To the Trustee and Participants of Microsoft Caribbean, Inc. 1165(e) Retirement Plan:

We have audited the accompanying statements of net assets available for benefits of Microsoft Caribbean, Inc. 1165(e) Retirement Plan (the “Plan”) as of December 31, 2007 and 2006, and the related statement of changes in net assets available for benefits for the year ended December 31, 2007. These financial statements are the responsibility of the Plan’s management. Our responsibility is to express an opinion on these financial statements based on our audits.

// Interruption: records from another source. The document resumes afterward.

/-- The cause of a bead of `lo` to `hi` entries of `size` bytes. -/
def beadOfEntries (size lo hi : Nat) (d : List Nat) (ok : List Nat → Bool) : Option Nat :=
  let n := d.length / size
  if d.length % size ≠ 0 || n < lo || hi < n then some causeLength
  else if (List.range n).all fun i => ok ((d.drop (size * i)).take size) then none else some causeRange

/-- A list of numbers ascends strictly. -/
def ascends (l : List Nat) : Bool := (l.zip (l.drop 1)).all fun p => decide (p.1 < p.2)

/-! ### The structured beads -/

/-- OPP (R118, R132). -/
def oppOk (d : List Nat) : Bool :=
  let f := (List.range 4).map fun i => u16 d (4 * i)
  let v := (List.range 4).map fun i => u8 d (4 * i + 2)
  ascends f && (v.zip (v.drop 1)).all (fun p => decide (p.1 ≤ p.2)) &&
    (List.range 4).all fun i =>
      let f := u16 d (4 * i)
      let v := u8 d (4 * i + 2)
      decide (200 ≤ f) && decide (f ≤ 400) && f % 2 == 0 && decide (70 ≤ v) && decide (v ≤ 95) && u8 d (4 * i + 3) == 0 &&
        decide ((700 + (f - 200) + 9) / 10 ≤ v)

/-- Bits set in the low `n` bits. -/
def popcount (n w : Nat) : Nat := ((List.range n).filter fun i => w.testBit i).length

/-- QUEUE_MAP (R223). -/
def queueMapOk (d : List Nat) : Bool :=
  let m := (List.range 16).map fun q => u16 d (2 * q)
  m.getD 0 0 == 1 && (m.drop 1).all (fun w => !w.testBit 0) && m.all (fun w => !w.testBit 1) &&
    (List.range 14).all fun b => decide ((m.filter fun w => w.testBit (b + 2)).length ≤ 1)

/-- BANK_MAP (R251). -/
def bankMapOk (d : List Nat) : Bool := d.all (fun b => b == 255 || (4 ≤ b && b ≤ 15)) && d.contains 255

/-- An entry of ACTION_TABLE (R325). -/
def actionEntryOk (e : List Nat) : Bool :=
  fieldsOk e [⟨0, 1, 0, 5⟩, ⟨1, 1, 0, 2⟩, ⟨4, 1, 1, 255⟩, ⟨5, 1, 1, 5⟩, ⟨6, 1, 0, 1⟩, ⟨7, 1, 0, 0⟩]

/-- An entry of THM_DESC (R325): an unused one is checked in its last two bytes only. -/
def thmEntryOk (e : List Nat) : Bool :=
  fieldsOk e [⟨6, 1, 0, 1⟩, ⟨7, 1, 0, 0⟩] &&
    (u8 e 6 == 0 || fieldsOk e [⟨0, 2, 10, 65535⟩, ⟨2, 2, 1000, 6000⟩, ⟨4, 2, 10, 65535⟩])

/-- STB_GROUPS by itself (R399, R568). -/
def stbGroups (d : List Nat) : Option Nat :=
  if d.isEmpty then some causeLength
  else if u8 d 0 < 1 || 8 < u8 d 0 then some causeRange
  else if d.length ≠ 2 + 4 * u8 d 0 then some causeLength
  else none

/-- The groups ascend, do not overlap, and cover the dots exactly (R364). -/
def groupsCover (d : List Nat) (dots : Nat) : Bool :=
  let g := u8 d 0
  (List.range g).all (fun i => u16 d (2 + 4 * i) == (if i = 0 then 0 else u16 d (4 * i) + 1) &&
    decide (u16 d (2 + 4 * i) ≤ u16 d (4 + 4 * i))) && u16 d (4 * g) + 1 == dots

/-- FEEDBACK (R439). -/
def feedbackOk (d : List Nat) : Bool :=
  fieldsOk d [⟨0, 1, 0, 2⟩, ⟨1, 1, 0, 3⟩, ⟨2, 4, 1000, 8000000⟩, ⟨10, 2, 0, 0⟩] &&
    if u8 d 0 == 2 then fieldsOk d [⟨6, 1, 12, 24⟩, ⟨7, 1, 1, 40⟩, ⟨8, 1, 8, u8 d 6⟩, ⟨9, 1, 5, 100⟩]
    else fieldsOk d [⟨6, 4, 0, 0⟩]

/-- PHASE_ADV (R439). -/
def phaseAdvOk (d : List Nat) : Bool :=
  ascends ((List.range 16).map fun k => u8 d (2 * k)) &&
    (List.range 16).all fun k => decide (u8 d (2 * k) ≤ 125) && decide (u8 d (2 * k + 1) ≤ 45)

/-- Sources and the second source that a stage kind uses (R450, R451). -/
def usesB (kind : Nat) : Bool := kind == 2 || kind == 9

/-- A source code of R449 for stage `j` of `n`. -/
def sourceOk (n j c : Nat) : Bool := decide (c ≤ 3) || (0x10 ≤ c && c < 0x10 + j) || (0x20 ≤ c && c < 0x20 + n)

/-- Stage `j` of a law graph of `n` stages keeps R448 to R451, but for the presence of its table. -/
def stageOk (law : List Nat) (n j : Nat) : Bool :=
  let r := stageRec law j
  let kind := u8 r 0
  let c := stageCoef law j
  1 ≤ kind && kind ≤ 9 && sourceOk n j (u8 r 1) && (if usesB kind then sourceOk n j (u8 r 2) else u8 r 2 == 0) &&
    decide (u8 r 3 ≤ 1) && (u8 r 3 == 0 || kind == 3 || kind == 8) &&
    (c.drop (coefCount kind)).all (· == 0) && coefOk kind c 4

/-- LAW0 to LAW3 by themselves (R447 to R451). -/
def lawCause (d : List Nat) : Option Nat :=
  let n := u8 d 0
  if d.isEmpty then some causeLength
  else if n < 1 || 12 < n then some causeRange
  else if d.length ≠ 16 + 24 * n then some causeLength
  else
    let free := u8 d 3 == 0
    let top : Int := 2147483647
    let ok := fieldsOk d [⟨1, 1, 0, n - 1⟩, ⟨2, 1, 0, 1⟩, ⟨3, 1, 0, 1⟩, ⟨8, 4, 1, top⟩, ⟨12, 4, 1, top⟩] &&
      fieldsOk d [if free then ⟨4, 2, 1600, 65535⟩ else ⟨4, 2, 1, 40⟩] &&
      (if u8 d 2 == 0 then u16 d 6 == 0 else 256 ≤ u16 d 6 && (!free || u16 d 6 ≤ u16 d 4))
    if ok && (List.range n).all (stageOk d n) then none else some causeRange

/-- A sensor descriptor (R468). -/
def sensorCause (d : List Nat) : Option Nat :=
  let m := u8 d 20
  let w := u16 d 22
  if d.length < 24 then some causeLength
  else if m < 1 || 4 < m || w < 1 || 2048 < w then some causeRange
  else if d.length ≠ 48 + 8 * m + 4 * w then some causeLength
  else
    let head := fieldsOk d
      [⟨0, 1, 8, 0x77⟩, ⟨1, 1, 1, 2⟩, ⟨2, 1, 0, 2⟩, ⟨3, 1, 1, 2⟩, ⟨8, 2, 1, 65535⟩, ⟨10, 1, 0, 2⟩,
       ⟨11, 1, 0, if u8 d 10 == 2 then 1 else 3⟩, ⟨12, 1, 0, 3⟩, ⟨13, 1, 1, 30⟩, ⟨14, 2, 64, 1600⟩, ⟨16, 2, 48, 1200⟩,
       ⟨21, 1, 0, 0⟩, ⟨28, 2, 1, u16 d 30⟩, ⟨32, 2, 0, u16 d 34⟩, ⟨40, 4, 0, 0⟩, ⟨44, 4, 0, 0⟩] &&
      u16 d 14 % 2 == 0 && u16 d 16 % 2 == 0
    let modes := (List.range m).all fun i =>
      let r := (d.drop (48 + 8 * i)).take 8
      fieldsOk r [⟨0, 1, 1, u8 d 3⟩, ⟨1, 1, 0, 0⟩, ⟨2, 2, 80, 1000⟩] && decide (u16 r 4 + u16 r 6 ≤ w)
    let entries := (List.range w).all fun e => decide (u8 d (48 + 8 * m + 4 * e + 3) ≤ 1)
    if head && modes && entries then none else some causeRange

/-- ACCEL (R536). -/
def accelCause (d : List Nat) : Option Nat :=
  if d.length < 13 then some causeLength
  else if 16 < u8 d 12 then some causeRange
  else beadOfFields (16 + 2 * u8 d 12) d
    [⟨0, 1, 8, 0x77⟩, ⟨1, 1, 0, 1⟩, ⟨5, 1, 0, 1⟩, ⟨6, 2, 1, 65535⟩, ⟨8, 2, 100, 1000⟩, ⟨10, 2, 500, 16000⟩,
     ⟨13, 3, 0, 0⟩]

/-- SCAN_SIZE is a tap S size (R475, R493). -/
def tapSSize (w h : Nat) : Bool := w % 16 == 0 && h % 2 == 0 && 0 < w && w ≤ 1024 && 0 < h && h ≤ 768

/-- GAMMA: 33 points, not descending. -/
def gammaOk (d : List Nat) : Bool :=
  let p := (List.range 33).map fun k => u16 d (2 * k)
  p.all (fun x => decide (x ≤ 1023)) && (p.zip (p.drop 1)).all fun q => decide (q.1 ≤ q.2)

/-! ### Every bead -/

/-- A bead's own cause: the outer none where no rod defines the bead, the inner none where the bead is good. -/
def beadCause (n : Nat) (d : List Nat) : Option (Option Nat) :=
  if 0xF0 ≤ n % 256 then some (some causeRange)
  else if 0x0A00 ≤ n && n ≤ 0x0A03 then some (lawCause d)
  else if 0x0A80 ≤ n && n ≤ 0x0A83 then
    some (beadOfFields 16 d [⟨0, 4, 0, 2147483647⟩, ⟨4, 2, 1, 10000⟩, ⟨6, 2, 1, 1000⟩, ⟨8, 4, 0, 2147483647⟩, ⟨12, 1, 0, 64⟩,
      ⟨13, 1, 0, 1⟩, ⟨14, 1, 0, 1⟩, ⟨15, 1, 0, 0⟩] (u8 d 12 != 1))
  else if 0x0B00 ≤ n && n ≤ 0x0B03 then some (sensorCause d)
  else match n with
    | 0x0010 => some (beadOf 12 d (bankMapOk d))
    | 0x0020 => some (beadOf 32 d (queueMapOk d))
    | 0x0021 => some (beadOf 16 d true)
    | 0x0030 => some (beadOf 16 d (oppOk d))
    | 0x0031 => some (beadOfFields 2 d [⟨0, 2, 150, 300⟩] (u16 d 0 % 2 == 0))
    | 0x0080 => some (beadOfFields 1 d [⟨0, 1, 0, 3⟩])
    | 0x0081 => some (beadOf 2 d (u16 d 0 == 0 || 10 ≤ u16 d 0))
    | 0x00A0 => some (beadOfFields 2 d [⟨0, 2, 10, 3600⟩])
    | 0x00A1 => some (beadOfFields 2 d [⟨0, 2, 100, 60000⟩])
    | 0x00A2 => some (beadOf 1 d true)
    | 0x00A3 => some (beadOfFields 1 d [⟨0, 1, 0, 7⟩])
    | 0x0180 => some (beadOfFields 1 d [⟨0, 1, 25, 100⟩])
    | 0x0181 => some (beadOfFields 1 d [⟨0, 1, 0, 7⟩] (u8 d 0 % 2 == 1))
    | 0x0182 => some (beadOfFields 1 d [⟨0, 1, 0, 1⟩])
    | 0x0280 => some (beadOfFields 1 d [⟨0, 1, 0, 15⟩] (u8 d 0 % 2 == 1))
    | 0x0281 => some (beadOfFields 1 d [⟨0, 1, 25, 133⟩])
    | 0x0300 => some (beadOf 2 d (popcount 16 (u16 d 0) ≤ 4))
    | 0x0400 => some (beadOfEntries 8 1 16 d actionEntryOk)
    | 0x0401 => some (beadOfEntries 8 4 4 d thmEntryOk)
    | 0x0402 => some (beadOfFields 2 d [⟨0, 1, 5, 100⟩, ⟨1, 1, 1, 60⟩])
    | 0x0480 => some (beadOfFields 2 d [⟨0, 2, 10, 1000⟩])
    | 0x0481 => some (beadOfFields 4 d [⟨0, 1, 25, 90⟩, ⟨1, 1, 1, 120⟩, ⟨2, 2, 50, 500⟩])
    | 0x0482 => some (beadOfFields 1 d [⟨0, 1, 1, 60⟩])
    | 0x0483 => some (beadOf 4 d true)
    | 0x0500 => some (beadOfFields 1 d [⟨0, 1, 0, 1⟩])
    | 0x0501 => some (beadOfFields 4 d [⟨0, 1, 0, 140⟩, ⟨1, 1, 0, 2⟩, ⟨2, 1, 20, 80⟩, ⟨3, 1, 1, 6⟩])
    | 0x0502 => some (beadOfFields 4 d [⟨0, 1, 0, 1⟩, ⟨1, 1, 0, 1⟩, ⟨2, 2, 1, 1000⟩])
    | 0x0580 => some (beadOfFields 1 d [⟨0, 1, 1, 10⟩])
    | 0x0581 => some (beadOfFields 1 d [⟨0, 1, 0, 140⟩])
    | 0x0582 => some (beadOfFields 1 d [⟨0, 1, 1, 20⟩])
    | 0x0583 => some (beadOfFields 2 d [⟨0, 1, 50, 120⟩, ⟨1, 1, 50, 120⟩] (u8 d 1 < u8 d 0))
    | 0x0584 => some (beadOfFields 2 d [⟨0, 1, 60, 180⟩, ⟨1, 1, 60, 180⟩] (u8 d 0 < u8 d 1))
    | 0x0600 => some (beadOfFields 8 d [⟨0, 2, 256, 1024⟩, ⟨2, 1, 1, 2⟩, ⟨4, 1, 4, 64⟩, ⟨5, 1, 0, 1⟩, ⟨6, 1, 8, 255⟩, ⟨7, 1, 0, 1⟩]
        ((u8 d 3 == 8 || u8 d 3 == 12) && (u8 d 2 == 1 || u16 d 0 % 2 == 0)))
    | 0x0601 => some (stbGroups d)
    | 0x0602 => some (beadOfEntries 16 1 8 d fun e => fieldsOk e [⟨10, 2, 1000, 6000⟩, ⟨14, 2, 0, 0⟩])
    | 0x0603 => some none
    | 0x0680 => some (beadOfFields 8 d [⟨0, 2, 10, 2000⟩, ⟨2, 1, 0, 200⟩, ⟨4, 1, -20, 60⟩, ⟨5, 1, 0, 200⟩, ⟨6, 1, 0, 20⟩,
        ⟨7, 1, 0, 0⟩])
    | 0x0681 => some (beadOf 16 d true)
    | 0x0682 => some (beadOfFields 6 d [⟨0, 2, 100, 800⟩, ⟨2, 1, 1, 8⟩, ⟨3, 1, 50, 90⟩, ⟨4, 1, 1, 255⟩, ⟨5, 1, 1, 15⟩])
    | 0x0683 => some (beadOfFields 6 d [⟨3, 3, 1, leNat (d.take 3)⟩])
    | 0x0684 => some (beadOfFields 2 d [⟨0, 2, 0, 1000⟩])
    | 0x0685 => some (beadOfFields 8 d [⟨0, 2, 10, 1000⟩, ⟨2, 1, 0, 1⟩, ⟨3, 1, 5, 40⟩, ⟨4, 2, 10, 600⟩, ⟨6, 1, 30, 60⟩, ⟨7, 1, 0, 0⟩])
    | 0x0686 => some (beadOfFields 1 d [⟨0, 1, 5, 50⟩])
    | 0x0700 => some (beadOfFields 2 d [⟨0, 2, 256, 1024⟩])
    | 0x0701 => some (beadOf 3 d (d.all (fun b => decide (b ≤ 11)) && d.dedup.length == 3))
    | 0x0780 => some (beadOfFields 2 d [⟨0, 2, 1, 4096⟩])
    | 0x0781 => some (beadOfFields 1 d [⟨0, 1, 0, 1⟩])
    | 0x0782 => some (beadOfFields 1 d [⟨0, 1, 1, 255⟩])
    | 0x0783 => some (beadOfFields 2 d [⟨0, 2, 10, 250⟩])
    | 0x0800 => some (beadOfFields 1 d [⟨0, 1, 0, 1⟩])
    | 0x0801 => some (beadOfFields 12 d [⟨0, 2, 10, 65535⟩, ⟨2, 2, 1, 65535⟩, ⟨4, 2, 50, 1200⟩, ⟨6, 2, u16 d 4, 2500⟩,
        ⟨10, 1, 5, 50⟩, ⟨11, 1, 5, 50⟩])
    | 0x0802 => some (beadOf 12 d (feedbackOk d))
    | 0x0803 => some (beadOfFields 4 d [⟨2, 2, 1, u16 d 0⟩])
    | 0x0804 => some (beadOfFields 4 d [⟨1, 1, 0, 0⟩, ⟨2, 2, 1, 1024⟩] ([1, 2, 4, 8, 16, 32, 64].contains (u8 d 0)))
    | 0x0805 => some (beadOfFields 2 d [⟨0, 1, 0, 3⟩] ((u8 d 1 ≤ 3 || u8 d 1 == 255) && u8 d 0 != u8 d 1))
    | 0x0806 => some (beadOf 6 d (d.all (fun c => 1 ≤ c && c ≤ 6) && d.dedup.length == 6))
    | 0x0807 => some (beadOfFields 4 d [⟨0, 1, 0, 1⟩, ⟨2, 1, 10, 100⟩, ⟨3, 1, 0, 0⟩])
    | 0x0880 => some (beadOfFields 1 d [⟨0, 1, 20, 50⟩])
    | 0x0881 => some (beadOfFields 8 d [⟨0, 2, 10, 500⟩, ⟨2, 2, 10, 500⟩, ⟨4, 1, 10, 100⟩, ⟨7, 1, 0, 100⟩])
    | 0x0882 => some (beadOf 32 d (phaseAdvOk d))
    | 0x0883 => some (beadOfFields 2 d [⟨0, 2, 0, 1200⟩])
    | 0x0884 => some (beadOfFields 4 d [⟨0, 1, 0, 7⟩, ⟨1, 1, 0, 7⟩, ⟨2, 1, 1, 50⟩, ⟨3, 1, 0, 0⟩])
    | 0x0885 => some (beadOfFields 1 d [⟨0, 1, 0, 1⟩])
    | 0x0886 => some (beadOfFields 2 d [⟨0, 2, 5, 500⟩])
    | 0x0900 => some (beadOfFields 8 d [⟨0, 1, 0, 1⟩, ⟨1, 1, 0, 3⟩, ⟨2, 1, 0, 3⟩, ⟨3, 1, 0, 0⟩, ⟨4, 2, 100, 2500⟩,
        ⟨6, 2, u16 d 4, 2500⟩])
    | 0x0980 => some (beadOfFields 8 d [⟨0, 2, 50, 300⟩, ⟨2, 2, 50, 300⟩, ⟨4, 1, 10, 250⟩, ⟨5, 1, 1, 50⟩, ⟨6, 1, 0, 3⟩, ⟨7, 1, 0, 0⟩]
        (u16 d 0 + u16 d 2 ≤ 400))
    | 0x0A04 => some (beadOfEntries 68 1 4 d fun _ => true)
    | 0x0B10 => some (beadOfFields 4 d [⟨0, 1, 1, 2⟩, ⟨2, 2, 80, 1000⟩])
    | 0x0B11 => some (beadOfFields 2 d [⟨0, 1, 0, 11⟩, ⟨1, 1, 0, 8⟩] (u8 d 0 + u8 d 1 ≤ 12))
    | 0x0B12 => some (beadOfFields 2 d [⟨0, 1, 0, 11⟩, ⟨1, 1, 0, 8⟩] (u8 d 0 + u8 d 1 ≤ 12))
    | 0x0B80 => some (beadOf 4 d true)
    | 0x0B81 => some (beadOfFields 2 d [⟨0, 2, 0, 1023⟩])
    | 0x0B82 => some (beadOf 66 d (gammaOk d))
    | 0x0B83 => some (beadOfFields 2 d [⟨0, 1, 0, 1⟩, ⟨1, 1, 16, 240⟩])
    | 0x0B84 => some (beadOfFields 2 d [⟨0, 2, 0, 60000⟩])
    | 0x0C00 => some (beadOfFields 1 d [⟨0, 1, 0, 1⟩])
    | 0x0C80 => some (beadOfFields 2 d [⟨0, 1, 10, 51⟩, ⟨1, 1, u8 d 0, 51⟩])
    | 0x0C81 => some (beadOfFields 2 d [⟨0, 2, 100, 2000⟩])
    | 0x0E80 => some (beadOfFields 4 d [⟨0, 4, 1, 15⟩])
    | 0x0E81 => some (beadOfFields 2 d [⟨0, 2, 100, 10000⟩])
    | 0x0E82 => some (beadOf 4 d (tapSSize (u16 d 0) (u16 d 2)))
    | 0x0E84 => some (beadOfFields 1 d [⟨0, 1, 1, 25⟩])
    | 0x0F00 => some (accelCause d)
    | 0x0F80 => some (beadOfFields 1 d [⟨0, 1, 1, 240⟩])
    | _ => none

/-- The required beads of a rod (R75). -/
def requiredBeads : Rod → List Nat
  | .core => [0x0010, 0x0020, 0x0021]
  | .therm => [0x0400]
  | .supply => [0x0500, 0x0501]
  | .print => [0x0600, 0x0601, 0x0602]
  | .raster => [0x0700, 0x0701]
  | .feed => [0x0800, 0x0801, 0x0802]
  | .cut => [0x0900]
  | .vidin => [0x0B11, 0x0B12]
  | _ => []

/-- The defaults of optional beads. -/
def beadDefault (n : Nat) : Option (List Nat) :=
  if 0x0A80 ≤ n && n ≤ 0x0A83 then some (leBytes 4 0 ++ leBytes 2 100 ++ leBytes 2 100 ++ leBytes 4 0 ++ [0, 0, 1, 0])
  else match n with
    | 0x0030 => some [200, 0, 75, 0, 8, 1, 80, 0, 76, 1, 85, 0, 144, 1, 90, 0]
    | 0x0031 => some (leBytes 2 300)
    | 0x0080 => some [3]
    | 0x0081 => some [0, 0]
    | 0x00A0 => some [60, 0]
    | 0x00A1 => some (leBytes 2 1000)
    | 0x00A2 => some [50]
    | 0x00A3 => some [7]
    | 0x0180 => some [100]
    | 0x0181 => some [7]
    | 0x0182 => some [1]
    | 0x0280 => some [7]
    | 0x0281 => some [133]
    | 0x0300 => some [0, 0]
    | 0x0401 => some (List.replicate 32 0)
    | 0x0402 => some [10, 6]
    | 0x0480 => some [100, 0]
    | 0x0481 => some [60, 30, 100, 0]
    | 0x0482 => some [10]
    | 0x0483 => some (leBytes 2 (toBits 16 (-34)) ++ [25, 0])
    | 0x0502 => some [0, 0, 0, 0]
    | 0x0580 => some [5]
    | 0x0581 => some [70]
    | 0x0582 => some [10]
    | 0x0583 => some [62, 56]
    | 0x0584 => some [165, 170]
    | 0x0680 => some (leBytes 2 300 ++ [70, 0, 25, 60, 5, 0])
    | 0x0681 => some [128, 90, 115, 77, 122, 83, 109, 70, 122, 83, 109, 70, 115, 77, 102, 64]
    | 0x0682 => some (leBytes 2 400 ++ [8, 75, 16, 8])
    | 0x0683 => some (leBytes 3 64000 ++ leBytes 3 1600)
    | 0x0684 => some [96, 0]
    | 0x0685 => some (leBytes 2 200 ++ [1, 25] ++ leBytes 2 120 ++ [50, 0])
    | 0x0686 => some [20]
    | 0x0780 => some (leBytes 2 4096)
    | 0x0781 => some [1]
    | 0x0782 => some [1]
    | 0x0783 => some (leBytes 2 250)
    | 0x0805 => some [0, 1]
    | 0x0807 => some [0, 0, 100, 0]
    | 0x0880 => some [25]
    | 0x0881 => some (leBytes 2 250 ++ leBytes 2 250 ++ [50, 20, 50, 30])
    | 0x0882 => some ((List.range 16).flatMap fun k => [8 * k, 2 * k])
    | 0x0883 => some (leBytes 2 200)
    | 0x0884 => some [0, 0, 2, 0]
    | 0x0885 => some [0]
    | 0x0886 => some [50, 0]
    | 0x0980 => some (leBytes 2 200 ++ leBytes 2 180 ++ [120, 10, 2, 0])
    | 0x0B10 => some ([2, 0] ++ leBytes 2 1000)
    | 0x0B80 => some [64, 64, 64, 64]
    | 0x0B81 => some [64, 0]
    | 0x0B83 => some [1, 110]
    | 0x0B84 => some (leBytes 2 5000)
    | 0x0C00 => some [0]
    | 0x0C80 => some [20, 46]
    | 0x0C81 => some (leBytes 2 500)
    | 0x0E80 => some [15, 0, 0, 0]
    | 0x0E81 => some (leBytes 2 2000)
    | 0x0E82 => some (leBytes 2 640 ++ leBytes 2 480)
    | 0x0E84 => some [25]
    | 0x0F80 => some [15]
    | _ => none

We conducted our audits in accordance with standards of the Public Company Accounting Oversight Board (United States). Those standards require that we plan and perform the audit to obtain reasonable assurance about whether the financial statements are free of material misstatement. The Plan is not required to have, nor were we engaged to perform, an audit of its internal control over financial reporting. Our audits included consideration of internal control over financial reporting as a basis for designing audit procedures that are appropriate in the circumstances, but not for expressing an opinion on the effectiveness of the Plan’s internal control over financial reporting. Accordingly, we express no such opinion. An audit also includes examining, on a test basis, evidence supporting the amounts and disclosures in the financial statements, assessing the accounting principles used and significant estimates made by management, as well as evaluating the overall financial statement presentation. We believe that our audits provide a reasonable basis for our opinion.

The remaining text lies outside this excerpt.